Skretny found that although folding stocks and pistol grips increase a firearm’s utility for self defense, they are also “unusually dangerous, commonly associated with military combat situations and commonly found on weapons used in mass shootings.” However, he did not attempt to explain why a pistol grip or folding stock makes a weapon unusually dangerous. Since the case was decided on summary judgment, perhaps no satisfactory explanation was possible. In any event, however, Skrentny is mistaken that assault weapons are “commonly used in mass shootings.” Handguns, by far, are most commonly used in mass shootings, as well as in gun crimes. For example, handguns were used to perpetrate the Virginia Tech, Charleston, Washington Navy Yard and recent Oregon Umpqua Community College shootings.

On two issues, Skretny did agree with the plaintiffs. He struck down on vagueness grounds the SAFE Act’s ban on “semi-automatic pistols that are versions of fully automatic firearms” and, on Second Amendment grounds, the prohibition on loading a 10-bullet capacity magazine with more than seven bullets.

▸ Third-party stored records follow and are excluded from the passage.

-- ==== Sys2Proof/Machine/Heartbeat.lean ====
section
/-! DEFINITION. Heartbeats, their paths and their loss; the messages of XL: journal mirror, saves, pair control (R351, R461 to
R464, R468 to R470, R480, R504, R546, R590). -/
namespace Sys2Proof.Machine

/-! ### Sending (R462, R463) -/

/-- The heartbeat of now. -/
def beatNow (m : Mach) : Beat :=
  { claim := claimWord m, st := m.pr.st, qlout := m.tmg.dpll.qlout, tvalid := m.dt.valid, fit := m.pr.fit, stale := m.pr.stale,
    wakeFail := m.pr.wakeFail, t := m.dt.t / nsU * nsU, epoch := heldEpoch m,
    jseq := if claiming m then m.ctl.jnext - 1 else m.pr.jrecv, save := m.pr.save, rxA := rxMask m 0, rxB := rxMask m 1 }

/-- HEARTBEAT_SEND (R462, R463, R559): blocks from boot phase S6 on, pulses in every state but a C3 fault and ROM service
mode. -/
def beatSend (m : Mach) : Mach :=
  if m.sys.romMode then m
  else
    let m := if grave m then m else { m with pr := { m.pr with pulses := m.pr.pulses + 1 } }
    if xlStarted m then
      let m := { m with pr := { m.pr with sent := beatNow m } }
      [144, 152].foldl (fun m l => setTx m l fun t => { t with beatDue := true }) m
    else m

/-! ### Paths (R464) -/

/-- The three paths: XL_A, XL_B, PAIR_HB_IN. -/
def path (m : Mach) (i : Nat) : HbPath :=
  match i with
  | 0 => m.pr.pathA
  | 1 => m.pr.pathB
  | _ => m.pr.pathPin
def setPath (m : Mach) (i : Nat) (f : HbPath → HbPath) : Mach :=
  { m with pr := match i with
    | 0 => { m.pr with pathA := f m.pr.pathA }
    | 1 => { m.pr with pathB := f m.pr.pathB }
    | _ => { m.pr with pathPin := f m.pr.pathPin } }

def allLost (m : Mach) : Bool := m.pr.pathA.lost && m.pr.pathB.lost && m.pr.pathPin.lost
def everHeard (m : Mach) : Bool := m.pr.pathA.ever || m.pr.pathB.ever || m.pr.pathPin.ever

/-- A *heartbeat path lost* condition begins or ends. -/
def pathFault (m : Mach) (i : Nat) : Mach := if standing m (0xDE1 + i) 0x91 then m else raise m (0xDE1 + i) 0x91 1
def pathClear (m : Mach) (i : Nat) : Mach := endCond m (0xDE1 + i) 0x91

/-- What heartbeat loss makes of the module's state: a claimant withholds and gives up a changeover; a standby wakes, or
claims from SHADOW (R466, R476, R479, R480, R505). -/
def onLoss (m : Mach) : Mach :=
  if claiming m then
    let m := dropChange m sFaulted {}
    settleGrants { m with pr := { m.pr with withhold := true, echoOk := false } }
  else
    let m := dropChange (dropDrill m) sFaulted {}
    if m.pwr.st = 1 then
      let m := settleRole m
      if mayClaim m then takeover m else m
    else settleRole (wakeEvent 1 m)

/-- The waiting PWR_WAKE_PARTNER commands end with a status (R510). -/
def answerWake (m : Mach) (status : Nat) : Mach :=
  let ws := m.pwr.wakePartner
  let m := { m with pwr := { m.pwr with wakePartner := [] } }
  ws.foldl (fun m w =>
    if live m w.1 then postFinal m w.1 0x0A03 w.2 status (if status = sDone then [] else ({} : Ref).bytes) 1 else m) m

/-- Heartbeat loss is declared (R464). -/
def declareLoss (m : Mach) (role0 : Bool) : Mach :=
  if m.pr.ploss then m
  else
    let m := { m with pr := { m.pr with ploss := true, plossRole0 := role0, plossAt := m.now, echoOk := false } }
    let m := raise ((List.range 3).foldl pathClear m) 0xDE0 0x92 2
    onLoss (settleGrants (answerWake (pairEvt m 1) sFaulted))

/-- Heartbeat loss ends (R464 to R466): paths still lost are reported, SPLIT clears, nothing is withheld. -/
def endLoss (m : Mach) : Mach :=
  let m := endCond { m with pr := { m.pr with ploss := false, plossRole0 := false, split := false } } 0xDE0 0x92
  let m := (List.range 3).foldl (fun m i => if (path m i).lost then pathFault m i else m) m
  let held := m.pr.withhold
  let m := settleGrants { m with pr := { m.pr with withhold := false } }
  settleRole (if held ∧ claiming m then announce m else m)

/-- 250 µs have passed on a path without a valid heartbeat, the last instant included (R6, R464). -/
def missDue (m : Mach) (i : Nat) : Bool := m.pr.watching && !m.sys.romMode && decide ((path m i).at_ + 250 * usT < m.now)

/-- One miss on a path. -/
def missPath (i : Nat) (m : Mach) : Mach :=
  if !missDue m i then m
  else
    let c := m.pr.cnt
    let cnt := match i with
      | 0 => { c with missA := sat c.missA 1 }
      | 1 => { c with missB := sat c.missB 1 }
      | _ => { c with missPin := sat c.missPin 1 }
    let m := setPath { m with pr := { m.pr with cnt } } i fun p =>
      { p with miss := min 16 (p.miss + 1), good := 0, at_ := p.at_ + 250 * usT }
    if (path m i).lost ∨ (path m i).miss < 16 then m
    else
      let m := setPath m i fun p => { p with lost := true }
      if allLost m ∧ everHeard m then declareLoss m false
      else if m.pr.ploss then m else pathFault m i

/-- One valid heartbeat on a path. -/
def goodPath (i : Nat) (m : Mach) : Mach :=
  let m := setPath m i fun p => { p with miss := 0, good := min 16 (p.good + 1), ever := true, at_ := m.now }
  if !(path m i).lost ∨ (path m i).good < 16 then m
  else
    let m := setPath m i fun p => { p with lost := false }
    if m.pr.ploss ∧ !m.pr.plossRole0 then endLoss m else pathClear m i

/-- HEARTBEAT_PULSE_IN (R464): a high pulse of 1 to 4 µs, its width in ns. -/
def pulseIn (width : Nat) (m : Mach) : Mach :=
  if !m.pr.watching ∨ m.sys.romMode ∨ width < 1000 ∨ 4000 < width then m else goodPath 2 m

/-! ### A heartbeat arrives -/

/-- Device time follows the partner's while the module does not claim (R351): its value at the heartbeat instant and the
measured delay of the bundle's lane 0. INCR stands at the rate of system timing (`incrStep`). -/
def followTime (b : Nat) (x : Beat) (m : Mach) : Mach :=
  let l := rx m (144 + 8 * b)
  if claiming m ∨ !l.dvalid then m
  else
    let t := x.t + l.delay * nsU / 1000
    { m with dt := { m.dt with t := t % dtSpan, valid := m.dt.valid || x.tvalid } }

/-- The conditions that a partner's heartbeat sets and ends: *slot ID clash*, *partner wake failed* (R458, R504). -/
def beatConds (x : Beat) (m : Mach) : Mach :=
  let clash := slotClash m
  let m := if clash ∧ !standing m 0xDE0 0x90 then raise m 0xDE0 0x90 2 (x.claim % 256)
    else if !clash ∧ standing m 0xDE0 0x90 then endCond m 0xDE0 0x90 else m
  if x.wakeFail ∧ !standing m 0xDE0 0x98 then answerWake (raise m 0xDE0 0x98 2) sFaulted
  else if !x.wakeFail ∧ standing m 0xDE0 0x98 then endCond m 0xDE0 0x98 else m

/-- Ask the claiming partner for the whole image (R470, R508, R565). -/
def askWhole (m : Mach) : Mach := xlSend m .wantWhole

/-- What a claiming partner means to this module: one that started from the state of R33 asks for its image, and an unfit one
to be re-seeded (R508, R565). -/
def seeClaimant (m : Mach) : Mach :=
  if claiming m then m
  else if m.pr.fit ∧ m.pr.ownImage then askWhole { m with pr := { m.pr with stale := true, ownImage := false } }
  else if !m.pr.fit ∧ m.pwr.reseed then askWhole m
  else m

/-- A heartbeat block that has passed its check (R464). -/
def beatIn (b : Nat) (x : Beat) (m : Mach) : Mach :=
  let prev := partnerRole m
  let role := x.claim / 2 ^ 28
  let m := goodPath b m
  let m := followTime b x { m with pr := { m.pr with beat := some x } }
  let m := resumeClaim (settleRole (settleGrants (beatConds x m)))
  let m := if role = 0 ∧ prev.any (fun r => decide (8 ≤ r)) then declareLoss m true
    else if m.pr.ploss ∧ m.pr.plossRole0 ∧ 4 ≤ role then endLoss m else m
  let m := if x.st = 2 ∧ !m.pwr.wakePartner.isEmpty then answerWake m sDone else m
  let m := if 8 ≤ role ∧ !prev.any (fun r => decide (8 ≤ r)) then seeClaimant m else m
  gradeCheck (firstEntry m)

/-! ### Saves (R468, R470) -/

/-- Save numbers count modulo 2³². -/
def saveAfter (a b : Nat) : Nat := (a + 2 ^ 32 - b % 2 ^ 32) % 2 ^ 32

/-- The latest save is taken at a TP_0 switch point of a claiming module (R468, R526). -/
def takeSave (k : Nat) (m : Mach) : Mach :=
  if claiming m then { m with pr := { m.pr with kept := ((k, savedOf m k) :: m.pr.kept).take 16 } } else m

/-- One kept save. -/
def keptSave (m : Mach) (k : Nat) : Option Saved := (m.pr.kept.find? fun x => x.1 == k).map (·.2)

/-- Send the changed records of save `k`, and one slice of the whole image in rotation. -/
def sendSave (k : Nat) (m : Mach) : Mach :=
  match keptSave m k with
  | none => m
  | some s =>
    let old := (keptSave m ((k + 2 ^ 32 - 1) % 2 ^ 32)).getD {}
    let m := (old.changes s).foldl (fun m r => xlSend m (.saveRec k r)) m
    xlSend m (.slice k (k % 256) (s.slice k))

/-- Send the whole image with the journal entries after its save (R470, R508). -/
def sendWhole (m : Mach) : Mach :=
  let k := ((m.pr.kept.head?).map (·.1)).getD m.pr.save
  let s := ((m.pr.kept.head?).map (·.2)).getD (savedOf m k)
  let js := m.ctl.journal.filter fun e => e.st == 0 || decide (s.head.epoch < e.epoch) || e.savedIn.any fun n => saveAfter n k != 0 && decide (saveAfter n k < 2 ^ 31)
  let m := xlSend m (.whole k s js)
  { m with pr := { m.pr with cnt := { m.pr.cnt with fullSync := sat m.pr.cnt.fullSync 1 } } }

/-- SAVE_SEND_COMPLETE (R468, R546): the save's records have been sent. -/
def saveSent (k : Nat) (m : Mach) : Mach :=
  if claiming m ∧ compatible m ∧ xlUp m ∧ (keptSave m k).isSome then
    let m := sendSave k m
    { m with pr := { m.pr with save := k } }
  else m

/-- Save `k` is missed: STALE, and it is asked for (R470). -/
def missSave (k : Nat) (m : Mach) : Mach :=
  if m.pr.wanted.contains k then m
  else
    let m := { m with pr := { m.pr with stale := true, renewed := 0, wanted := m.pr.wanted ++ [k],
                                        cnt := { m.pr.cnt with resendReq := sat m.pr.cnt.resendReq 1 } } }
    xlSend m (.resend k)

/-- The image is written into the blocks of a module in SHADOW; in DRILL, whose blocks are under test until it restores them
(R483), it sets the planes' counts alone; in Den, or entering it, it stays an image (R73, R498). -/
def follows (m : Mach) : Bool := m.pwr.st == 1 && !claiming m
def applyImage (m : Mach) : Mach :=
  match m.pr.img with
  | some i =>
    if !follows m then m
    else if m.pr.drilling then
      { m with xb := { m.xb with planes := m.xb.planes.zipIdx.map fun x =>
        { x.1 with nextSw := (restorePlane m i x.2).nextSw, cut := (restorePlane m i x.2).cut } } }
    else restore i m
  | none => m

/-- The image takes records, and its head names the save. Final entries that it records leave the journal copy. -/
def nameSave (k : Nat) (img : Saved) (m : Mach) : Mach :=
  let ep := img.head.epoch
  let news (e : JEntry) : Bool := e.st == 0 || (if e.epoch = 0 then decide (img.head.jseq < e.jseq) else decide (ep < e.epoch))
  { m with pr := { m.pr with img := some img, imgEpoch := ep, save := k, jcopy := m.pr.jcopy.filter news } }

/-- SAVE_APPLY (R468, R470): every record of save `k` has passed its check, or not. STALE ends once the whole image has been
applied again: the 256 slices of a rotation, none of whose saves was missed (Assumption 31). -/
def saveApply (k : Nat) (ok : Bool) (m : Mach) : Mach :=
  if claiming m ∨ m.sys.romMode ∨ !compatible m then m
  else if !ok then missSave k m
  else match m.pr.img with
    | none => m
    | some img =>
      let gap := if m.pr.wanted.contains k then 0 else saveAfter k ((m.pr.save + 1) % 2 ^ 32)
      let m := if gap = 0 ∨ 2 ^ 31 ≤ gap then m
        else (List.range (min gap 17)).foldl (fun m i => missSave ((m.pr.save + 1 + i) % 2 ^ 32) m) m
      let later := decide (saveAfter k m.pr.save < 2 ^ 31)
      let mine := (m.pr.recv.filter fun r => r.1 == k).map (·.2)
      let img' := if later then mine.foldl Saved.put img else img
      let sl := (m.pr.slices.filter fun r => r.1 == k).map (·.2)
      let off := if later then sl.filter fun r => !img'.recs.contains r else []
      let img' := off.foldl Saved.put img'
      let wanted := m.pr.wanted.filter (· != k)
      let renewed := if sl.isEmpty then m.pr.renewed else min 256 (m.pr.renewed + 1)
      let stale := m.pr.stale && (decide (renewed < 256) || !wanted.isEmpty)
      let m := { m with pr := { m.pr with recv := m.pr.recv.filter fun r => r.1 != k, slices := m.pr.slices.filter fun r => r.1 != k,
                                          wanted, stale, renewed, cnt := { m.pr.cnt with diverge := sat m.pr.cnt.diverge off.length } } }
      let m := off.foldl (fun m _ => raise m 0xDE0 0x94 1) m
      xlSend (applyImage (if later then nameSave k img' m else m)) (.saveAck k)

Both parties appealed. Twenty-two state attorneys general filed an amicus brief supporting the plaintiffs’ Second Amendment challenge. They sharply criticized Skretny’s conclusion that firearms that are more comfortable to use are more dangerous. Ten states joined an amicus brief supporting the SAFE Act’s ban. New York City filed a separate brief supporting the Act.

The Second Circuit reversed Skretny’s decision overturning, on vagueness grounds, the ban on semi-automatic versions of fully automatic pistols. The panel affirmed, with little interrogation of the lower court’s reasoning, Skretny’s decision to uphold the ban on future manufacture, sale and transfers of semi-automatics with one or more military-like features. Without critically examining the factual basis for New York’s assault weapons policy, the circuit devoted only one conclusory sentence to explaining how banning assault weapons contributes to public safety.

“The dangers posed by some of the military-style features prohibited by the [New York State and Connecticut] statutes—such as grenade launchers and silencers—are manifest and incontrovertible. As for the other military-style features—such as the flash suppressor, protruding grip and barrel shroud—New York and Connecticut have determined, as did the U.S. Congress, that the “net effect of these military combat features is a capability for lethality, more wounds, in more victims, far beyond that of other firearms in general, including other semiautomatic guns.”

It remains to be seen whether the Supreme Court will write the final chapter. Until then, it will be criminal to manufacture, sell or transfer assault weapons in New York and six other states. Even in New York, thousands of grandfathered owners will continue to lawfully possess assault weapons, provided they register them. Time will tell whether those who resist registration will be actively investigated and prosecuted.

Manufacturers will continue to tweak their assault weapons models to comply with the ban, and we can be sure that these modified models will be criticized for being functionally identical to those models now banned. Gun rights groups will continue to criticize the courts for not taking the Second Amendment seriously, and lobby for repeal or at least “reform” of the SAFE Act.

Meanwhile, 90 per cent of gun crimes and gun suicides will continue to involve handguns. Deranged shooters bent on committing atrocities like Sandy Hook will have no difficulty obtaining a semi-automatic firearm, whether or not labeled as an assault weapon.